With the Scripts folder create, double click it to open. Then within that folder, right-click, and select Create > then C# Script. Name the script ResultsLabel.
Double click on the new ResultsLabel script to open it with Visual Studio.
Inside the Class insert the following code in the ResultsLabel class:
using System.Collections.Generic; using UnityEngine; public class ResultsLabel : MonoBehaviour { public static ResultsLabel instance; public GameObject cursor; public Transform labelPrefab; [HideInInspector] public Transform lastLabelPlaced; [HideInInspector] public TextMesh lastLabelPlacedText; private void Awake() { // allows this instance to behave like a singleton instance = this; } /// <summary> /// Instantiate a Label in the appropriate location relative to the Main Camera. /// </summary> public void CreateLabel() { lastLabelPlaced = Instantiate(labelPrefab, cursor.transform.position, transform.rotation); lastLabelPlacedText = lastLabelPlaced.GetComponent<TextMesh>(); // Change the text of the label to show that has been placed // The final text will be set at a later stage lastLabelPlacedText.text = "Analysing..."; } /// <summary> /// Set the Tags as Text of the last Label created. /// </summary> public void SetTagsToLastLabel(Dictionary<string, float> tagsDictionary) { lastLabelPlacedText = lastLabelPlaced.GetComponent<TextMesh>(); // At this point we go through all the tags received and set them as text of the label lastLabelPlacedText.text = "I see: \n"; foreach (KeyValuePair<string, float> tag in tagsDictionary) { lastLabelPlacedText.text += tag.Key + ", Confidence: " + tag.Value.ToString("0.00 \n"); } } }
Be sure to save your changes in Visual Studio before returning to Unity.

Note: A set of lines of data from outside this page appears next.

-- ==== Sys2Proof/Tests/Slice0.lean ====
section
/-! SUPPORT. Tests of one step each, with the expected results of 95_test_vectors.md (the vector's id is in the docstring), decode
tests written out from 30_encoding.md R85, the smoke test of the construction checks, and a witness for every obligation that
has hypotheses. -/

namespace Sys2Proof.Tests

open Sys2Proof.Machine

/-! ## Helpers -/

/-- The start state of TV0, with the `CLOCK_HZ` of TV17. -/
def start : State := { State.reset with cfg := Config.tobinioV7 600 }

/-- `s` with registers set. -/
def regs (l : List (Reg × Byte)) (s : State) : State := l.foldl (fun s p => s.writeReg p.1 p.2) s

/-- `s` with bytes stored from `a` on. -/
def bytes (a : Nat) (l : List Byte) (s : State) : State := s.setMem (Memory.writeMany s.mem a l)

/-- `s` with another parameter setting. -/
def params (f : Config → Config) (s : State) : State := { s with cfg := f s.cfg }

/-- `s` with `w` at `PC` and the host about to ask for a step with inputs `inp`. -/
def ready (w : Word) (inp : StepInput) (s : State) : State :=
  (bytes s.pc.toNat (bytesOfWord w) s).setPending [.step inp]

/-- One step with `w` at `PC`. -/
def stepOn (w : Word) (s : State) (inp : StepInput := StepInput.idle) : Result := step (ready w inp s)

/-- `just = {k}`, nothing held. -/
def pressed (k : Key) : StepInput := { StepInput.idle with just := [k] }

/-- `held = {k}`, nothing just pressed. -/
def holding (k : Key) : StepInput := { StepInput.idle with held := StepInput.idle.held.set k.val true k.isLt }

/-- `rnd = b` -/
def random (b : Byte) : StepInput := { StepInput.idle with rnd := b }

/-- The outcome is a next state with property `p`. -/
def after (r : Result) (p : State → Bool) : Bool :=
  match r with
  | .next t => p t
  | .fault _ => false
  | .refused _ => false

/-- The outcome is `HALTED((k, a))` with `PC = a`. -/
def haltsWith (r : Result) (k : ErrorKind) (a : Word) : Bool := after r (fun t => t.mode == .halted ⟨k, a⟩ && t.pc == a)

/-- The pixels set in a framebuffer, row by row. -/
def lit (f : Framebuffer) : List (Nat × Nat) :=
  (f.zipIdx.map (fun row => (row.1.zipIdx.filter (·.1)).map (fun px => (px.2, row.2)))).flatten

/-! ## Smoke test: each check of construction refuses an ill-formed term (00_scope.md R7, R9; 70_reset_and_hazards.md R272) -/

theorem test_legal_parameters : (Config.tobinioV7 600).wf = true := by decide
theorem test_refuses_no_room_at_load_base : { Config.tobinioV7 600 with memSize := 0x201 }.wf = false := by decide
theorem test_refuses_load_base_beyond_pc :
    { Config.tobinioV7 600 with memSize := 0x20000, loadBase := 0x10000 }.wf = false := by decide
theorem test_refuses_no_columns : { Config.tobinioV7 600 with fbW := 0 }.wf = false := by decide
theorem test_refuses_no_rows : { Config.tobinioV7 600 with fbH := 0 }.wf = false := by decide
theorem test_refuses_no_stack : { Config.tobinioV7 600 with stackCapacity := some 0 }.wf = false := by decide
theorem test_refuses_no_clock : (Config.tobinioV7 0).wf = false := by decide
/-- TV18: 3584 bytes fit, 3585 do not. -/
theorem test_image_size : (Config.tobinioV7 600).imageFits (List.replicate 3584 0) = true ∧
    (Config.tobinioV7 600).imageFits (List.replicate 3585 0) = false := by
  simp only [Config.imageFits, List.length_replicate]
  decide
/-- Ill-formed parameters and a byte string too short for a word are refused as a whole. -/
theorem test_refuses_ill_formed : State.construct { Config.tobinioV7 600 with fbW := 0 } (fun _ => 0) [] = none ∧
    decodeBytes [0x12] = .truncated := by decide

/-! ## Decode: words written out from the pattern column of R85, every constructor -/

theorem test_decode_display : decode 0b0000000011100000 = .instr .cls ∧ decode 0b1101000100100011 = .instr (.drw 1 2 3) := by
  decide
theorem test_decode_control : decode 0b0000000011101110 = .instr .ret ∧ decode 0b0001101010111100 = .instr (.jp 0xABC) ∧
    decode 0x2DEF = .instr (.call 0xDEF) ∧ decode 0x3142 = .instr (.seByte 1 0x42) ∧ decode 0x4F43 = .instr (.sneByte 15 0x43) ∧
    decode 0x5120 = .instr (.seReg 1 2) ∧ decode 0x9AB0 = .instr (.sneReg 10 11) ∧ decode 0xB310 = .instr (.jpV0 0x310) := by
  decide
theorem test_decode_alu : decode 0b0110101001000010 = .instr (.ldByte 10 0x42) ∧ decode 0x7102 = .instr (.addByte 1 2) ∧
    decode 0x8120 = .instr (.ldReg 1 2) ∧ decode 0x8341 = .instr (.orReg 3 4) ∧ decode 0x8562 = .instr (.andReg 5 6) ∧
    decode 0x8783 = .instr (.xorReg 7 8) ∧ decode 0x89A4 = .instr (.addReg 9 10) ∧ decode 0x8BC5 = .instr (.sub 11 12) ∧
    decode 0x8DE7 = .instr (.subn 13 14) ∧ decode 0x8F06 = .instr (.shr 15 0) ∧ decode 0x812E = .instr (.shl 1 2) ∧
    decode 0b1100000100001111 = .instr (.rnd 1 0x0F) := by decide
theorem test_decode_memory : decode 0b1010000100100011 = .instr (.ldI 0x123) ∧ decode 0xF11E = .instr (.addI 1) ∧
    decode 0xF033 = .instr (.ldBVx 0) ∧ decode 0xF255 = .instr (.ldMemVx 2) ∧ decode 0xFF65 = .instr (.ldVxMem 15) := by decide
theorem test_decode_keys : decode 0b1110000110011110 = .instr (.skp 1) ∧ decode 0xE1A1 = .instr (.sknp 1) ∧
    decode 0xF307 = .instr (.ldVxDt 3) ∧ decode 0xF30A = .instr (.ldVxK 3) ∧ decode 0xF115 = .instr (.ldDtVx 1) ∧
    decode 0xF218 = .instr (.ldStVx 2) := by decide
/-- The unknown words of TV10. -/
theorem test_decode_unknown : [0x0000, 0x0123, 0x00E1, 0x00FF, 0x5121, 0x8008, 0x800F, 0x9001, 0xE09F, 0xF029, 0xFFFF].map decode =
    [0x0000, 0x0123, 0x00E1, 0x00FF, 0x5121, 0x8008, 0x800F, 0x9001, 0xE09F, 0xF029, 0xFFFF].map Decoded.unknown := by decide
/-- The decoder on a table row's bits, and the very next step after reset running such a word. -/
theorem test_table_word : decodeTableWord 16 0x6A42 = some (.ldByte 10 0x42) ∧ decodeTableWord 16 0x5121 = none ∧
    after (step (State.reset.withFetchWord 16 0x6A42)) (fun t => t.reg 10 == 0x42 && t.pc == 0x202) = true := by decide

/-! ## Fetch (TV10) -/

/-- E1 -/
theorem test_unknown_halts : haltsWith (stepOn 0x0000 start) (.unknownInstruction 0x0000) 0x200 = true := by decide
/-- E12 -/
theorem test_odd_pc : after (stepOn 0x6042 (start.setPc 0x201)) (fun t => t.reg 0 == 0x42 && t.pc == 0x203) = true := by decide
/-- E13 -/
theorem test_fetch_out_of_bounds : haltsWith (stepOn 0x0000 (start.setPc 0xFFF)) (.outOfBounds 0x1000) 0xFFF = true := by decide
/-- E14 -/
theorem test_pc_past_memory : after (stepOn 0x6042 (start.setPc 0xFFE)) (fun t => t.reg 0 == 0x42 && t.pc == 0x1000) = true := by
  decide

/-! ## Display (TV11) -/

/-- D1 -/
theorem test_cls : after (stepOn 0x00E0 (start.setFb (flipAll 64 32 start.fb [(0, 0), (63, 31)]).1))
    (fun t => lit t.fb == [] && t.pc == 0x202) = true := by decide
/-- The 2 x 2 sprite of D7 to D9 at the bottom-right corner. -/
def corner (p : SpriteWrap) : State :=
  params (fun c => { c with spriteWrap := p }) (bytes 0x300 [0xC0, 0xC0] (regs [(0, 0x3F), (1, 0x1F)] (start.setI 0x300)))
/-- D5, D11, D12 -/
theorem test_drw : after (stepOn 0xD011 (bytes 0x300 [0xC0] ((start.setI 0x300).setFb (flipAll 64 32 start.fb [(1, 0)]).1)))
      (fun t => lit t.fb == [(0, 0)] && t.reg 15 == 0x01) = true ∧
    after (stepOn 0xDF01 (bytes 0x300 [0x80] (regs [(15, 0x05)] (start.setI 0x300))))
      (fun t => lit t.fb == [(5, 0)] && t.reg 15 == 0x00) = true ∧
    haltsWith (stepOn 0xD013 (start.setI 0xFFE)) (.outOfBounds 0x1000) 0x200 = true := by decide
/-- D7, D8, D9 -/
theorem test_drw_policies : after (stepOn 0xD012 (corner .wrapXClipY)) (fun t => lit t.fb == [(0, 31), (63, 31)]) = true ∧
    after (stepOn 0xD012 (corner .clipXY)) (fun t => lit t.fb == [(63, 31)]) = true ∧
    after (stepOn 0xD012 (corner .wrapXY)) (fun t => lit t.fb == [(0, 0), (63, 0), (0, 31), (63, 31)]) = true := by decide

/-! ## Control transfer (TV12) -/

/-- C5, C7 -/
theorem test_ret : after (stepOn 0x00EE (start.setStack [0x206, 0x400])) (fun t => t.stack == [0x400] && t.pc == 0x206) = true := by
  decide
theorem test_ret_underflow : haltsWith (stepOn 0x00EE start) .stackUnderflow 0x200 = true := by decide
/-- C1 -/
theorem test_jp : after (stepOn 0x1ABC start) (fun t => t.pc == 0xABC) = true := by decide
/-- C4 -/
theorem test_call : after (stepOn 0x2300 (start.setStack [0x400])) (fun t => t.stack == [0x202, 0x400] && t.pc == 0x300) = true := by
  decide
/-- C8 -/
theorem test_call_overflow : haltsWith (stepOn 0x2300 (params (fun c => { c with stackCapacity := some 1 }) (start.setStack [0x400])))
    .stackOverflow 0x200 = true := by decide
/-- C9, C10 -/
theorem test_se_byte : after (stepOn 0x3142 (regs [(1, 0x42)] start)) (fun t => t.pc == 0x204) = true ∧
    after (stepOn 0x3143 (regs [(1, 0x42)] start)) (fun t => t.pc == 0x202) = true := by decide
/-- C11, C12 -/
theorem test_sne_byte : after (stepOn 0x4143 (regs [(1, 0x42)] start)) (fun t => t.pc == 0x204) = true ∧
    after (stepOn 0x4142 (regs [(1, 0x42)] start)) (fun t => t.pc == 0x202) = true := by decide
/-- C13, C14 -/
theorem test_se_reg : after (stepOn 0x5120 (regs [(1, 0x07), (2, 0x07)] start)) (fun t => t.pc == 0x204) = true ∧
    after (stepOn 0x5120 (regs [(1, 0x07), (2, 0x08)] start)) (fun t => t.pc == 0x202) = true := by decide
/-- C16, C17 -/
theorem test_sne_reg : after (stepOn 0x9120 (regs [(1, 0x07), (2, 0x08)] start)) (fun t => t.pc == 0x204) = true ∧
    after (stepOn 0x9110 (regs [(1, 0x07)] start)) (fun t => t.pc == 0x202) = true := by decide
/-- C20 -/
theorem test_jp_v0 : after (stepOn 0xBFFF (regs [(0, 0xFF)] start)) (fun t => t.pc == 0x10FE) = true := by decide
/-- C21 -/
theorem test_jp_vx : after (stepOn 0xB310 (params (fun c => { c with jumpOffsetReg := .offVx }) (regs [(0, 0x10), (3, 0x05)] start)))
    (fun t => t.pc == 0x315) = true := by decide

Back in the Unity Editor, click and drag the ResultsLabel class from the Scripts folder to the Main Camera object in the Hierarchy Panel.
Click on the Main Camera and look at the Inspector Panel.
You will notice that from the script you just dragged into the Camera, there are two fields: Cursor and Label Prefab.
Drag the object called Cursor from the Hierarchy Panel to the slot named Cursor, as shown in the image below.
Drag the object called LabelText from the Assets Folder in the Project Panel to the slot named Label Prefab, as shown in the image below.
Chapter 6 – Create the ImageCapture class
The next class you are going to create is the ImageCapture class. This class is responsible for:
- Capturing an Image using the HoloLens Camera and storing it in the App Folder.
- Capturing Tap gestures from the user.
To create this class:
Go to the Scripts folder you created previously.
Right-click inside the folder, Create > C# Script. Call the script ImageCapture.
Double click on the new ImageCapture script to open it with Visual Studio.
Add the following namespaces to the top of the file:
using System.IO; using System.Linq; using UnityEngine; using UnityEngine.XR.WSA.Input; using UnityEngine.XR.WSA.WebCam;
Then add the following variables inside the ImageCapture class, above the Start() method:
public static ImageCapture instance; public int tapsCount; private PhotoCapture photoCaptureObject = null; private GestureRecognizer recognizer; private bool currentlyCapturing = false;
The tapsCount variable will store the number of tap gestures captured from the user. This number is used in the naming of the images captured.
Code for Awake() and Start() methods now needs to be added. These will be called when the class initializes:
private void Awake() { // Allows this instance to behave like a singleton instance = this; } void Start() { // subscribing to the HoloLens API gesture recognizer to track user gestures recognizer = new GestureRecognizer(); recognizer.SetRecognizableGestures(GestureSettings.Tap); recognizer.Tapped += TapHandler; recognizer.StartCapturingGestures(); }
Implement a handler that will be called when a Tap gesture occurs.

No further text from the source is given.